**Work instructions**
Locate, in the data below, the line that contains "else if t ≠" and the line that contains "else if t < 20 ||"; reproduce exactly those two lines and every line between them, nothing more.

**Data to process**
-- ==== Sys2Proof/Machine/Forwarding.lean ====
section
/-! DEFINITION. The VLAN and next-hop tables (R242, R246), the LPM trie as the prefixes it stores and the nodes they take
(R243–R248), table DMA (R249, R250), and the commands over them (R255). -/

namespace Sys2Proof.Machine

/-! ### VLAN and next-hop entries (Tables 9.5, 9.7, 9.13) -/

def Vlan.member (e : Nat) : Nat := bitsOf e 0 19
def Vlan.valid (e : Nat) : Bool := bitSet e 31
def Vlan.untag (e : Nat) : Nat := bitsOf e 32 12
def Vlan.fid (e : Nat) : Nat := bitsOf e 44 12
def Vlan.routeEn (e : Nat) : Bool := bitSet e 57

/-- The VLAN entry of `vid`. -/
def vlanAt (s : State) (vid : Nat) : Nat := Tab.get s.ft.vlans vid 0

/-- The next-hop entry `i`. -/
def nextHopAt (s : State) (i : Nat) : Nat := Tab.get s.ft.nextHops i 0

/-- The reason VLAN entry `i` fails Table 9.13, 0 for none. -/
def vlanReason (i e : Nat) : Nat :=
  if bitsOf e 19 12 ≠ 0 ∨ bitsOf e 58 6 ≠ 0 then 1
  else if Vlan.valid e && (i == 0 || i == 4095 || bitsOf e 17 2 != 0) then 2
  else 0

/-- The reason a next-hop entry fails Table 9.13, 0 for none. -/
def nextHopReason (s : State) (e : Nat) : Nat :=
  if bitsOf e 26 5 ≠ 0 ∨ bitsOf e 32 32 ≠ 0 ∨ bitsOf e 112 16 ≠ 0 then 1
  else if Nh.valid e && (badDest s (Nh.kind e) (Nh.device e) (Nh.port e) ||
      (Nh.tagged e && (Nh.vid e == 0 || Nh.vid e == 4095))) then 3
  else 0

/-! ### Prefixes (Table 9.6) -/

/-- The prefix records of a family, true for IPv6. -/
def pfxTab (s : State) (six : Bool) : Tab Nat := if six then s.ft.pfx6 else s.ft.pfx4

/-- The records of a family set. -/
def setPfx (s : State) (six : Bool) (t : Tab Nat) : State :=
  modFt s (fun g => if six then { g with pfx6 := t } else { g with pfx4 := t })

def Pfx.width (six : Bool) : Nat := if six then 128 else 32
def Pfx.root (six : Bool) : Nat := if six then 12 else 16
def Pfx.levels (six : Bool) : Nat := if six then 29 else 4
def Pfx.records (six : Bool) : Nat := if six then 8192 else 32768
def Pfx.len (e : Nat) : Nat := bitsOf e 0 8
def Pfx.nextHop (e : Nat) : Nat := bitsOf e 16 12

/-- The prefix of a record, its first bit the most significant. -/
def Pfx.value (six : Bool) (e : Nat) : Nat := beNat (if six then leBytes 16 (bitsOf e 64 128) else leBytes 4 (bitsOf e 32 32))

/-- The record of a prefix. -/
def Pfx.record (six : Bool) (len nh value : Nat) : Nat :=
  len + 2 ^ 15 + 2 ^ 16 * nh + (if six then 2 ^ 64 * leNat (beBytes 16 value) else 2 ^ 32 * leNat (beBytes 4 value))

/-- Whether a record's prefix contains an address. -/
def Pfx.contains (six : Bool) (e addr : Nat) : Bool :=
  Pfx.value six e / 2 ^ (Pfx.width six - Pfx.len e) == addr / 2 ^ (Pfx.width six - Pfx.len e)

/-- The record of the longest prefix that contains an address (R243, R244), with its index. -/
def lpmFind (s : State) (six : Bool) (addr : Nat) : Option (Nat × Nat) :=
  leastBy (fun x => 128 - Pfx.len x.2) ((pfxTab s six).filter (fun x => Pfx.contains six x.2 addr))

/-- The record that holds exactly this prefix. -/
def pfxNamed (s : State) (six : Bool) (len value : Nat) : Option (Nat × Nat) :=
  (pfxTab s six).find? (fun x => Pfx.len x.2 == len && Pfx.value six x.2 == value)

/-- The nodes a prefix takes part in: one for each level whose leading bits it is longer than (R247), by family, level and
leading bits. -/
def pfxNodes (six : Bool) (len value : Nat) : List Nat :=
  ((List.range (Pfx.levels six)).filter (fun k => decide (Pfx.root six + 4 * k < len))).map (fun k =>
    (64 * b2n six + k) * 2 ^ 128 + value / 2 ^ (Pfx.width six - (Pfx.root six + 4 * k)))

/-- The nodes of a family's prefixes, each once. -/
def familyNodes (s : State) (six : Bool) : List Nat :=
  ((pfxTab s six).flatMap (fun x => pfxNodes six (Pfx.len x.2) (Pfx.value six x.2))).eraseDups

/-- Nodes in use, those a delete has left and that are not freed yet included (R245, R247). -/
def nodesUsed (s : State) : Nat := (familyNodes s false).length + (familyNodes s true).length + s.ft.freeing.length

/-- Nodes free. -/
def nodesFree (s : State) : Nat := 13056 - nodesUsed s

/-! ### Commands over prefixes -/

/-- The family, length and prefix a command names: none for a family other than 4 and 6. -/
def pfxParam (p : Bytes) : Option (Bool × Nat × Nat) :=
  match byteAt p 0 with
  | 4 => some (false, byteAt p 1, beAt p 8 4)
  | 6 => some (true, byteAt p 1, beAt p 8 16)
  | _ => none

/-- FT_LPM_ADD (R248). -/
def opLpmAdd (p : Bytes) (s : State) : CmdAnswer :=
  if p.length ≠ 24 then fail s stBadLength
  else
    match pfxParam p with
    | none => fail s stBadParam
    | some (six, len, value) =>
      let nh := leAt p 2 2
      if leAt p 4 4 ≠ 0 ∨ Pfx.width six < len ∨ value % 2 ^ (Pfx.width six - len) ≠ 0 ∨ 4095 < nh ∨
          Nh.valid (nextHopAt s nh) = false then fail s stBadParam
      else
        let put := fun (i : Nat) => setPfx s six (Tab.put (pfxTab s six) i (Pfx.record six len nh value))
        match pfxNamed s six len value with
        | some (i, _) => okay (put i) (leBytes 4 (nodesFree s))
        | none =>
          let nodes := familyNodes s six
          let needed := ((pfxNodes six len value).filter (fun n => !nodes.contains n)).length
          match firstFrom (fun i => (Tab.find (pfxTab s six) i).isNone) 0 (Pfx.records six) with
          | none => fail s stNoSpace
          | some i =>
            if nodesFree s < needed then fail s stNoSpace else okay (put i) (leBytes 4 (nodesFree s - needed))

/-- FT_LPM_DEL (R245): nodes no prefix needs any more are freed 2 µs later. -/
def opLpmDel (p : Bytes) (s : State) : CmdAnswer :=
  if p.length ≠ 24 then fail s stBadLength
  else
    match pfxParam p with
    | none => fail s stNotFound
    | some (six, len, value) =>
      match pfxNamed s six len value with
      | none => fail s stNotFound
      | some (i, _) =>
        let s := setPfx s six (Tab.del (pfxTab s six) i)
        let kept := familyNodes s six
        let gone := (pfxNodes six len value).filter (fun n => !kept.contains n)
        let s := modFt s (fun g => { g with freeing := g.freeing ++ gone.map (fun n => (n, s.now + 2 * us)) })
        okay s (leBytes 4 (nodesFree s))

/-- FT_LPM_FIND. -/
def opLpmFind (p : Bytes) (s : State) : CmdAnswer :=
  if p.length ≠ 24 then fail s stBadLength
  else
    match pfxParam p with
    | none => fail s stNotFound
    | some (six, _, addr) =>
      match lpmFind s six addr with
      | none => fail s stNotFound
      | some (i, e) => okay s (leBytes 1 (Pfx.len e) ++ zeros 1 ++ leBytes 2 (Pfx.nextHop e) ++ leBytes 4 i)

/-- LPM_NODE_FREE (R245). -/
def nodeFree (s : State) : State := modFt s (fun g => { g with freeing := g.freeing.filter (fun x => decide (s.now < x.2)) })

/-! ### The tables by number (R255) -/

/-- Entries and entry bytes of tables 20–24. -/
def ftSize (t : Nat) : Nat × Nat := [(65536, 16), (4096, 8), (32768, 8), (8192, 24), (4096, 16)].getD (t - 20) (0, 1)

/-- Entry `i` of table `t`, 20–24. -/
def ftGet (s : State) (t i : Nat) : Nat :=
  match t with
  | 20 => l2At s i
  | 21 => vlanAt s i
  | 22 => Tab.get s.ft.pfx4 i 0
  | 23 => Tab.get s.ft.pfx6 i 0
  | _ => nextHopAt s i

/-- Entry `i` of table 20, 21 or 24 stored. -/
def ftPut (t i e : Nat) (s : State) : State :=
  match t with
  | 20 => setL2 s i e
  | 21 => modFt s (fun g => { g with vlans := Tab.set g.vlans i 0 e })
  | _ => modFt s (fun g => { g with nextHops := Tab.set g.nextHops i 0 e })

/-- FT_TABLE_WRITE: checked whole before anything is written. -/
def opFtTableWrite (p : Bytes) (s : State) : CmdAnswer :=
  let t := byteAt p 0
  let n := leAt p 2 2
  let first := leAt p 4 4
  let (count, size) := ftSize t
  let es := (List.range n).map (fun k => (first + k, leNat (sliceBytes p (16 + size * k) size)))
  let reason := fun (x : Nat × Nat) => if t = 21 then vlanReason x.1 x.2 else nextHopReason s x.2
  if p.length < 16 then fail s stBadLength
  else if t ≠ 21 ∧ t ≠ 24 then (s, some (stBadParam, writeResult none))
  else if p.length ≠ 16 + n * size then fail s stBadLength
  else if byteAt p 1 ≠ 0 || leAt p 8 8 ≠ 0 then (s, some (stBadParam, writeResult none))
  else if count < first + n then (s, some (stNoSpace, writeResult none))
  else
    match es.find? (fun x => reason x != 0) with
    | some x => (s, some (stBadParam, writeResult (some (x.1, reason x))))
    | none => okay (es.foldl (fun s x => ftPut t x.1 x.2 s) s) (writeResult none)

/-- FT_TABLE_READ. -/
def opFtTableRead (p : Bytes) (s : State) : CmdAnswer :=
  let t := byteAt p 0
  let n := leAt p 2 2
  let first := leAt p 4 4
  let (count, size) := ftSize t
  if p.length ≠ 8 then fail s stBadLength
  else if t < 20 || 24 < t || byteAt p 1 ≠ 0 || 4096 < n * size || count < first + n then fail s stBadParam
  else okay s (((List.range n).map (fun k => leBytes size (ftGet s t (first + k)))).flatten)

/-! ### Table DMA (R249, R250) -/

/-- Entries and entry bytes of every table of Table 9.8; no entries for another number. -/
def dmaSize (t : Nat) : Nat × Nat :=
  if t = 0 then (65536, 32)
  else if t = 10 then (16384, 64)
  else if t ≤ 11 then (SgTables.count t, SgTables.size t)
  else if t < 16 then (0, 1)
  else if t < 20 then perStreamSize t
  else if t ≤ 24 then ftSize t
  else (0, 1)

/-- The bytes of entry `i` of table `t`. -/
def dmaGet (s : State) (t i : Nat) : Bytes :=
  if t = 0 then slotImage (slotOf s i)
  else if t = 10 then Memory.readBytes s.ba (64 * i) 64
  else if t ≤ 11 then leBytes (SgTables.size t) (tableGet s t i)
  else if t < 20 then leBytes (perStreamSize t).2 (Tab.get (perStreamTab s t) i 0)
  else leBytes (ftSize t).2 (ftGet s t i)

/-- Entry `i` of table `t` stored without a check. -/
def dmaPut (t i e : Nat) (s : State) : State :=
  if t ≤ 11 then tableStore s t i e
  else if t < 20 then perStreamPut t i e s
  else ftPut t i e s

/-- The status a descriptor ends with, before anything is moved. -/
def dmaStatus (s : State) (op t first length addr : Nat) : Nat :=
  let (count, size) := dmaSize t
  if 1 < op ∨ count = 0 then stBadParam
  else if length = 0 then stOk
  else if length % size ≠ 0 ∨ 1048576 < length ∨ count < first + length / size ∨ addr % 8 ≠ 0 then stBadParam
  else if op = 0 then stOk
  else if t = 0 ∨ t = 10 ∨ t = 22 ∨ t = 23 then stDenied
  else if t = 20 ∧ l2Locked s = false then stLocked
  else stOk

/-- DMA_DESCRIPTOR_COMPLETE (R249, R250): nothing where the ring is stopped or empty. -/
def dmaComplete (desc data : Bytes) (s : State) : State :=
  let head := rd s Reg.FT_DMA_HEAD.head
  let op := byteAt desc 0
  let t := byteAt desc 1
  let first := leAt desc 4 4
  let length := leAt desc 8 4
  let addr := leAt desc 16 8
  let st := dmaStatus s op t first length addr
  let size := (dmaSize t).2
  let n := length / size
  if !rdB s Reg.FT_DMA_CTRL.en || head == rd s Reg.FT_DMA_TAIL.tail then s
  else
    let s :=
      if st ≠ stOk ∨ length = 0 then s
      else if op = 0 then emit s (.hostWrite addr (((List.range n).map (fun k => dmaGet s t (first + k))).flatten))
      else (List.range n).foldl (fun s k => dmaPut t (first + k) (leAt data (size * k) size) s) s
    let at_ := rd s Reg.FT_DMA_BASE.base + 32 * head
    let s := emit s (.hostWrite (at_ + 0x18) (leBytes 2 st))
    let s := emit s (.hostWrite (at_ + 0x1C) (leBytes 4 (if st = stOk then length else 0)))
    let s := emit s (.hostWrite (at_ + 0x1A) (leBytes 1 1))
    let s := wr s Reg.FT_DMA_HEAD.head ((head + 1) % 2 ^ rd s Reg.FT_DMA_SIZE.log2)
    if bitSet (leAt desc 2 2) 0 then wr s Reg.FT_INT_STATUS.dma_done 1 else s

/-- FT_DMA_TAIL_WRITE (R249): a tail outside the ring is ignored. -/
def dmaTailWrite (tail : Nat) (s : State) : State :=
  if tail < 2 ^ rd s Reg.FT_DMA_SIZE.log2 then wr s Reg.FT_DMA_TAIL.tail tail else s

/-- FT_DMA_CTRL_WRITE (R249): setting en restarts the ring. -/
def dmaCtrlWrite (en : Bool) (s : State) : State :=
  let s := if en && !rdB s Reg.FT_DMA_CTRL.en then wr (wr s Reg.FT_DMA_HEAD.head 0) Reg.FT_DMA_TAIL.tail 0 else s
  wr s Reg.FT_DMA_CTRL.en (b2n en)

/-! ### The rows -/

/-- FT_DMA_TAIL_WRITE (R249). -/
def execFtDmaTailWrite (t : Nat) (tail : Fin 4096) (s : State) : Host.Outcome State Fault Refusal :=
  running t s <|
  done (dmaTailWrite tail (arrive t s))

/-- FT_DMA_CTRL_WRITE (R249). -/
def execFtDmaCtrlWrite (t : Nat) (en : Bool) (s : State) : Host.Outcome State Fault Refusal :=
  running t s <|
  done (dmaCtrlWrite en (arrive t s))

/-- DMA_DESCRIPTOR_COMPLETE (R250). -/
def execDmaDescriptorComplete (t : Nat) (desc data : Bytes) (s : State) : Host.Outcome State Fault Refusal :=
  running t s <|
  done (dmaComplete desc data (arrive t s))

/-- LPM_NODE_FREE (R245). -/
def execLpmNodeFree (t : Nat) (s : State) : Host.Outcome State Fault Refusal :=
  running t s <|
  done (nodeFree (arrive t s))

/-- FT_TABLE_WRITE (R255). -/
def execFtTableWrite (t : Nat) (c : Call) (p : Bytes) (s : State) : Host.Outcome State Fault Refusal :=
  commandRow t 0x1001 c p s (fun s => answer 0x1001 c (opFtTableWrite p s))

/-- FT_TABLE_READ (R255). -/
def execFtTableRead (t : Nat) (c : Call) (p : Bytes) (s : State) : Host.Outcome State Fault Refusal :=
  commandRow t 0x1002 c p s (fun s => answer 0x1002 c (opFtTableRead p s))

/-- FT_LPM_ADD (R248). -/
def execFtLpmAdd (t : Nat) (c : Call) (p : Bytes) (s : State) : Host.Outcome State Fault Refusal :=
  commandRow t 0x1020 c p s (fun s => answer 0x1020 c (opLpmAdd p s))

/-- FT_LPM_DEL (R245). -/
def execFtLpmDel (t : Nat) (c : Call) (p : Bytes) (s : State) : Host.Outcome State Fault Refusal :=
  commandRow t 0x1021 c p s (fun s => answer 0x1021 c (opLpmDel p s))

/-- FT_LPM_FIND (R255). -/
def execFtLpmFind (t : Nat) (c : Call) (p : Bytes) (s : State) : Host.Outcome State Fault Refusal :=
  commandRow t 0x1022 c p s (fun s => answer 0x1022 c (opLpmFind p s))

end Sys2Proof.Machine
end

**Task answer**
  else if t ≠ 21 ∧ t ≠ 24 then (s, some (stBadParam, writeResult none))
  else if p.length ≠ 16 + n * size then fail s stBadLength
  else if byteAt p 1 ≠ 0 || leAt p 8 8 ≠ 0 then (s, some (stBadParam, writeResult none))
  else if count < first + n then (s, some (stNoSpace, writeResult none))
  else
    match es.find? (fun x => reason x != 0) with
    | some x => (s, some (stBadParam, writeResult (some (x.1, reason x))))
    | none => okay (es.foldl (fun s x => ftPut t x.1 x.2 s) s) (writeResult none)

/-- FT_TABLE_READ. -/
def opFtTableRead (p : Bytes) (s : State) : CmdAnswer :=
  let t := byteAt p 0
  let n := leAt p 2 2
  let first := leAt p 4 4
  let (count, size) := ftSize t
  if p.length ≠ 8 then fail s stBadLength
  else if t < 20 || 24 < t || byteAt p 1 ≠ 0 || 4096 < n * size || count < first + n then fail s stBadParam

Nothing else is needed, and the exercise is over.